Example: Complex Multihop Query

"If my future wife has the same first name as the 15th first lady of the United States' mother
and her surname is the same as the second assassinated president's mother's maiden name,
what is my future wife's name?"

This query requires multiple interconnected steps:
1. Identify the 15th first lady of the United States
2. Find the 15th first lady's mother's first name
3. Identify the second assassinated president
4. Find that president's mother's maiden name
5. Combine the two names to form the final answer

When NOT to Use Query Decomposition#

Simple Factual Questions

"What is the capital of France?"
(Simple lookup, no decomposition needed)

Single-concept Queries

"Define machine learning"
(Direct definition, no sub-aspects needed)

Time-sensitive Queries

"What's the current stock price of NVIDIA?"
(Real-time data, decomposition adds latency)

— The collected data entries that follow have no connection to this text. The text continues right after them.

-- ==== Sys2Proof/Laws/KeepsImage.lean ====
section
/-! SUPPORT. What the operations of Machine/Image.lean keep. -/

namespace Sys2Proof.Machine

variable {k : Nat} {s0 : State}

/-- The state that a binding step answers. -/
def BindR.state : BindR → State
  | .ok s => s
  | .bad _ _ _ s => s
  | .wait _ s => s
/-- The state that reading an image answers. -/
def ImageR.state : ImageR → State
  | .ok _ _ s => s
  | .bad _ _ s => s

theorem keeps_stOk {s : State} (h : Keeps k s0 s) : Keeps k s0 (BindR.ok s).state := h
theorem keeps_stBad {a b c : Nat} {s : State} (h : Keeps k s0 s) : Keeps k s0 (BindR.bad a b c s).state := h
theorem keeps_stWait {n : Nat} {s : State} (h : Keeps k s0 s) : Keeps k s0 (BindR.wait n s).state := h
theorem keeps_imOk {a : List Byte} {l : List Sect} {s : State} (h : Keeps k s0 s) : Keeps k s0 (ImageR.ok a l s).state := h
theorem keeps_imBad {a b : Nat} {s : State} (h : Keeps k s0 s) : Keeps k s0 (ImageR.bad a b s).state := h
theorem keeps_ofOk {r : BindR} {s : State} (e : r = .ok s) (h : Keeps k s0 r.state) : Keeps k s0 s := by rw [e] at h; exact h
theorem keeps_ofBad {r : BindR} {a b c : Nat} {s : State} (e : r = .bad a b c s) (h : Keeps k s0 r.state) : Keeps k s0 s := by
  rw [e] at h; exact h
theorem keeps_ofWait {r : BindR} {n : Nat} {s : State} (e : r = .wait n s) (h : Keeps k s0 r.state) : Keeps k s0 s := by
  rw [e] at h; exact h
theorem keeps_ofImOk {r : ImageR} {a : List Byte} {l : List Sect} {s : State} (e : r = .ok a l s) (h : Keeps k s0 r.state) :
    Keeps k s0 s := by rw [e] at h; exact h
theorem keeps_ofImBad {r : ImageR} {a b : Nat} {s : State} (e : r = .bad a b s) (h : Keeps k s0 r.state) : Keeps k s0 s := by
  rw [e] at h; exact h
theorem keeps_bite {c : Prop} [Decidable c] {a b : BindR} (h : Keeps k s0 a.state) (k' : Keeps k s0 b.state) :
    Keeps k s0 (if c then a else b).state := by split <;> assumption


theorem keeps_bindSeq {α : Type} {f : α → State → BindR} {x1 : List α} {x2 : State} (hm : Sub 0 k) (h : Keeps k s0 x2) (hf : ∀ (y0 : α) (y1 : State), Keeps k s0 y1 → Keeps k s0 ((f y0 y1).state)) :
    Keeps k s0 ((bindSeq f x1 x2).state) := by
  induction x1 generalizing x2 with
  | nil =>
    unfold bindSeq
    repeat' first
      | with_reducible assumption
      | (with_reducible first | apply hf | apply keeps_stOk | refine keeps_ofOk (by assumption) ?_)
      | split
  | cons a l ih =>
    unfold bindSeq
    repeat' first
      | with_reducible assumption
      | (with_reducible first | apply ih | apply hf | apply keeps_stOk | refine keeps_ofOk (by assumption) ?_)
      | split

theorem keeps_andThen {r : BindR} {f : State → BindR} (h : Keeps k s0 r.state)
    (hf : ∀ y0 : State, Keeps k s0 y0 → Keeps k s0 (f y0).state) : Keeps k s0 (r.andThen f).state := by
  cases r with
  | ok s => exact hf s h
  | bad a b c s => exact h
  | wait n s => exact h

theorem keeps_readSect {tag : BitVec 12} {img : Nat} {size : Nat} {e' : List Byte} {i : Nat} {s : State} (hm : Sub 88510686147024 k) (h : Keeps k s0 s) :
    Keeps k s0 ((readSect tag img size e' i s).2.2) := by
  unfold readSect
  repeat' first
    | (with_reducible refine hm.of ?_); exact rfl
    | with_reducible assumption
    | (with_reducible first | apply keeps_tensorRead | refine keeps_of3 (by assumption) ?_)
    | split

theorem keeps_readImage {tag : BitVec 12} {img : Nat} {s : State} (hm : Sub 88510686147024 k) (h : Keeps k s0 s) :
    Keeps k s0 ((readImage tag img s).state) := by
  unfold readImage
  repeat' first
    | (with_reducible refine hm.of ?_); exact rfl
    | with_reducible assumption
    | (with_reducible first | refine keeps_foldl3 (fun _ _ _ => ?_) _ _ ?_ | apply keeps_readSect | apply keeps_tensorRead | refine keeps_of3 (by assumption) ?_ | apply keeps_imOk | apply keeps_imBad)
    | (have x := (); extract_lets +onlyGivenNames x; refine keeps_cut3 k s0 x ?_ fun _ => ?_; rotate_left; clear_value x)
    | split

theorem keeps_bindPage {tag : BitVec 12} {sec : Nat} {b : List Byte} {s : State} (hm : Sub 26942329917904 k) (h : Keeps k s0 s) :
    Keeps k s0 ((bindPage tag sec b s).state) := by
  unfold bindPage
  repeat' first
    | (with_reducible refine hm.of ?_); exact rfl
    | with_reducible assumption
    | (with_reducible first | apply keeps_mapPage | apply keeps_setHint | apply keeps_putPage | apply keeps_fillDone | refine keeps_of (by assumption) ?_ | apply keeps_stOk | apply keeps_stBad | apply keeps_stWait | apply keeps_bite)
    | split

theorem keeps_bindPages {tag : BitVec 12} {x1 : Nat} {x2 : List (Nat × List Byte)} {x3 : State} (hm : Sub 26942329917904 k) (h : Keeps k s0 x3) :
    Keeps k s0 ((bindPages tag x1 x2 x3).state) := by
  induction x2 generalizing x1 x3 with
  | nil =>
    unfold bindPages
    repeat' first
      | (with_reducible refine hm.of ?_); exact rfl
      | with_reducible assumption
      | (with_reducible first | apply keeps_bindPage | apply keeps_stOk | apply keeps_stWait | refine keeps_ofOk (by assumption) ?_ | refine keeps_ofWait (by assumption) ?_)
      | split
  | cons a l ih =>
    unfold bindPages
    repeat' first
      | (with_reducible refine hm.of ?_); exact rfl
      | with_reducible assumption
      | (with_reducible first | apply ih | apply keeps_bindPage | apply keeps_stOk | apply keeps_stWait | refine keeps_ofOk (by assumption) ?_ | refine keeps_ofWait (by assumption) ?_)
      | split

theorem keeps_bindGroups {tag : BitVec 12} {sec : Nat} {x1 : Nat} {x2 : List Byte} {x3 : State} (hm : Sub 65536 k) (h : Keeps k s0 x3) :
    Keeps k s0 ((bindGroups tag sec x1 x2 x3).state) := by
  induction x1 generalizing x2 x3 with
  | zero =>
    unfold bindGroups
    repeat' first
      | (with_reducible refine hm.of ?_); exact rfl
      | with_reducible assumption
      | (with_reducible first | apply keeps_putJob | apply keeps_stOk | apply keeps_stBad | apply keeps_bite)
  | succ n ih =>
    unfold bindGroups
    repeat' first
      | (with_reducible refine hm.of ?_); exact rfl
      | with_reducible assumption
      | (with_reducible first | apply ih | apply keeps_putJob | apply keeps_stOk | apply keeps_stBad | apply keeps_bite)

theorem keeps_bindMaps {tag : BitVec 12} {clus : List Nat} {sec : Nat} {x1 : Nat} {x2 : List Byte} {x3 : State} (hm : Sub 65536 k) (h : Keeps k s0 x3) :
    Keeps k s0 ((bindMaps tag clus sec x1 x2 x3).state) := by
  induction x1 generalizing x2 x3 with
  | zero =>
    unfold bindMaps
    repeat' first
      | (with_reducible refine hm.of ?_); exact rfl
      | with_reducible assumption
      | (with_reducible first | apply keeps_putJob | apply keeps_stOk | apply keeps_stBad | apply keeps_bite)
  | succ n ih =>
    unfold bindMaps
    repeat' first
      | (with_reducible refine hm.of ?_); exact rfl
      | with_reducible assumption
      | (with_reducible first | apply ih | apply keeps_putJob | apply keeps_stOk | apply keeps_stBad | apply keeps_bite)

theorem keeps_bindUpdate {tag : BitVec 12} {sec : Nat} {b : List Byte} {s : State} (hm : Sub 65536 k) (h : Keeps k s0 s) :
    Keeps k s0 ((bindUpdate tag sec b s).state) := by
  unfold bindUpdate
  repeat' first
    | (with_reducible refine hm.of ?_); exact rfl
    | with_reducible assumption
    | (with_reducible first | apply keeps_putJob | apply keeps_stOk | apply keeps_stBad | apply keeps_bite)

theorem keeps_bindWatch {tag : BitVec 12} {sec : Nat} {b : List Byte} {s : State} (hm : Sub 65536 k) (h : Keeps k s0 s) :
    Keeps k s0 ((bindWatch tag sec b s).state) := by
  unfold bindWatch
  repeat' first
    | (with_reducible refine hm.of ?_); exact rfl
    | with_reducible assumption
    | (with_reducible first | apply keeps_putJob | apply keeps_stOk | apply keeps_stBad | apply keeps_bite)

theorem keeps_bindPour {tag : BitVec 12} {clus : List Nat} {sec : Nat} {b : List Byte} {s : State} (hm : Sub 131072 k) (h : Keeps k s0 s) :
    Keeps k s0 ((bindPour tag clus sec b s).state) := by
  unfold bindPour
  repeat' first
    | (with_reducible refine hm.of ?_); exact rfl
    | with_reducible assumption
    | (with_reducible first | apply keeps_putPq | apply keeps_stOk | apply keeps_stBad | apply keeps_bite)

theorem keeps_bindDevice {tag : BitVec 12} {clus : List Nat} {e' : Sect} {s : State} (hm : Sub 18141942059472 k) (h : Keeps k s0 s) :
    Keeps k s0 ((bindDevice tag clus e' s).state) := by
  unfold bindDevice
  repeat' first
    | (with_reducible refine hm.of ?_); exact rfl
    | with_reducible assumption
    | intro _
    | (with_reducible first | apply keeps_bindSeq | apply keeps_bindGroups | apply keeps_bindWatch | apply keeps_putJob | apply keeps_bindPour | apply keeps_quotaWrite | apply keeps_bindUpdate | apply keeps_bindMaps | apply keeps_stOk | apply keeps_stBad | apply keeps_bite)
    | (have x := (); extract_lets +onlyGivenNames x; refine keeps_cutP BindR.state k s0 x ?_ fun _ => ?_; rotate_left; clear_value x)
    | (have x := (); extract_lets +onlyGivenNames x; clear_value x)
    | split

theorem keeps_bindRecord {tag : BitVec 12} {c : Nat} {sec : Nat} {b : List Byte} {s : State} (hm : Sub 97338051261944 k) (h : Keeps k s0 s) :
    Keeps k s0 ((bindRecord tag c sec b s).state) := by
  unfold bindRecord
  repeat' first
    | (with_reducible refine hm.of ?_); exact rfl
    | with_reducible assumption
    | (with_reducible first | apply keeps_ite | apply keeps_headWrite | apply keeps_dieWrite | apply keeps_stOk | apply keeps_stBad | apply keeps_bite)
    | (have x := (); extract_lets +onlyGivenNames x; refine keeps_cut k s0 x ?_ fun _ => ?_; rotate_left; clear_value x)
    | (have x := (); extract_lets +onlyGivenNames x; clear_value x)
    | split

theorem keeps_bindContext {c : Nat} {sec : Nat} {b : List Byte} {s : State} (hm : Sub 34359738432 k) (h : Keeps k s0 s) :
    Keeps k s0 ((bindContext c sec b s).state) := by
  unfold bindContext
  repeat' first
    | (with_reducible refine hm.of ?_); exact rfl
    | with_reducible assumption
    | intro _
    | (with_reducible first | apply keeps_setCtxSt | exact memWrite_wf _ _ (by assumption) | apply keeps_stOk | apply keeps_stBad | apply keeps_bite)
    | ((have x := (); extract_lets +onlyGivenNames x; first | (have u : Stores := x; clear u) | (have u : Mem := x; clear u) | (have u := fun a => x a; clear u)); dsimp -zeta only [x]; clear x)
    | (with_reducible first | apply Keeps.put_mCtx)

theorem keeps_bindVdesc {c : Nat} {sec : Nat} {b : List Byte} {s : State} (hm : Sub 68719476736 k) (h : Keeps k s0 s) :
    Keeps k s0 ((bindVdesc c sec b s).state) := by
  unfold bindVdesc
  repeat' first
    | (with_reducible refine hm.of ?_); exact rfl
    | with_reducible assumption
    | intro _
    | (with_reducible first | exact memWrite_wf _ _ (by assumption) | apply keeps_stOk | apply keeps_stBad | apply keeps_bite)
    | ((have x := (); extract_lets +onlyGivenNames x; first | (have u : Stores := x; clear u) | (have u : Mem := x; clear u) | (have u := fun a => x a; clear u)); dsimp -zeta only [x]; clear x)
    | (with_reducible first | apply Keeps.put_mVdesc)

theorem keeps_bindPhases {c : Nat} {sec : Nat} {b : List Byte} {s : State} (hm : Sub 16 k) (h : Keeps k s0 s) :
    Keeps k s0 ((bindPhases c sec b s).state) := by
  unfold bindPhases
  repeat' first
    | (with_reducible refine hm.of ?_); exact rfl
    | with_reducible assumption
    | (with_reducible first | refine keeps_foldl (fun _ _ _ => ?_) _ _ ?_ | apply keeps_setReg | apply keeps_stOk | apply keeps_stBad | apply keeps_bite)

theorem keeps_bindRings {tag : BitVec 12} {c : Nat} {sec : Nat} {x1 : Nat} {x2 : List Byte} {x3 : State} (hm : Sub 25769803904 k) (h : Keeps k s0 x3) :
    Keeps k s0 ((bindRings tag c sec x1 x2 x3).state) := by
  induction x1 generalizing x2 x3 with
  | zero =>
    unfold bindRings
    repeat' first
      | (with_reducible refine hm.of ?_); exact rfl
      | with_reducible assumption
      | (with_reducible first | apply keeps_putRing | apply keeps_storeWrite | apply keeps_stOk | apply keeps_stBad | apply keeps_bite)
  | succ n ih =>
    unfold bindRings
    repeat' first
      | (with_reducible refine hm.of ?_); exact rfl
      | with_reducible assumption
      | (with_reducible first | apply ih | apply keeps_putRing | apply keeps_storeWrite | apply keeps_stOk | apply keeps_stBad | apply keeps_bite)

theorem keeps_bindCluster {tag : BitVec 12} {c : Nat} {e' : Sect} {s : State} (hm : Sub 97441130477048 k) (h : Keeps k s0 s) :
    Keeps k s0 ((bindCluster tag c e' s).state) := by
  unfold bindCluster
  repeat' first
    | (with_reducible refine hm.of ?_); exact rfl
    | with_reducible assumption
    | intro _
    | (with_reducible first | apply keeps_bindRecord | apply keeps_bindRings | apply keeps_setReg | apply keeps_bindSeq | apply keeps_bindPhases | apply keeps_bindContext | apply keeps_bindVdesc | apply keeps_stOk | apply keeps_stBad | apply keeps_bite)
    | (have x := (); extract_lets +onlyGivenNames x; refine keeps_cut k s0 x ?_ fun _ => ?_; rotate_left; clear_value x)
    | ((have x := (); extract_lets +onlyGivenNames x; first | (have u : Stores := x; clear u) | (have u : Mem := x; clear u) | (have u := fun a => x a; clear u)); dsimp -zeta only [x]; clear x)
    | (have x := (); extract_lets +onlyGivenNames x; clear_value x)
    | split

theorem keeps_takeCluster {tag : BitVec 12} {logical : Nat} {c : Nat} {s : State} (hm : Sub 144 k) (h : Keeps k s0 s) :
    Keeps k s0 (takeCluster tag logical c s) := by
  unfold takeCluster
  repeat' first
    | (with_reducible refine hm.of ?_); exact rfl
    | with_reducible assumption
    | (with_reducible first | refine keeps_foldl (fun _ _ _ => ?_) _ _ ?_ | refine keeps_forAll ?_ fun _ _ _ => ?_ | apply keeps_setReg | apply keeps_putClu)
    | split

theorem keeps_bindApply {tag : BitVec 12} {attach : Bool} {m : List (Nat × Nat)} {skip : Nat} {hdr : List Byte} {l : List Sect} {s : State} (hm : Sub 97441130477048 k) (h : Keeps k s0 s) :
    Keeps k s0 ((bindApply tag attach m skip hdr l s).state) := by
  unfold bindApply
  repeat' first
    | (with_reducible refine hm.of ?_); exact rfl
    | with_reducible assumption
    | intro _
    | (with_reducible first | apply keeps_bindPages | apply keeps_takeCluster | apply keeps_bindSeq | apply keeps_andThen | apply keeps_putJob | apply keeps_bindDevice | apply keeps_bindCluster | apply keeps_stOk | apply keeps_bite)

end Sys2Proof.Machine
end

Highly Specific Technical Questions

"What's the syntax for creating a Python dictionary?"
(Specific syntax, no multiple perspectives needed)

How Query Decomposition Works#

To visualize how query decomposition works, see the diagram below:

_images/query_decomposition.jpeg — Query Decomposition Flow — The system breaks down a complex query into subqueries, processes each iteratively, and synthesizes a comprehensive answer.#

Core Algorithm#

Subquery Generation: Break down into focused questions
Iterative Processing: For each recursion depth:
- Process each subquery independently
- Rewrite queries with accumulated context
- Retrieve and rank relevant documents
- Generate focused answers
- Collect contexts for synthesis
Follow-up Generation: Create follow-up questions for information missing from original query
Termination Check: Stop if no follow-up needed or max depth reached
Final Synthesis: Generate comprehensive response from all contexts and conversation

Important

Query decomposition is not available for direct LLM calls (when use_kb=false). This feature requires the knowledge base integration to process subqueries and retrieve relevant documents. For direct LLM interactions, queries are processed without decomposition.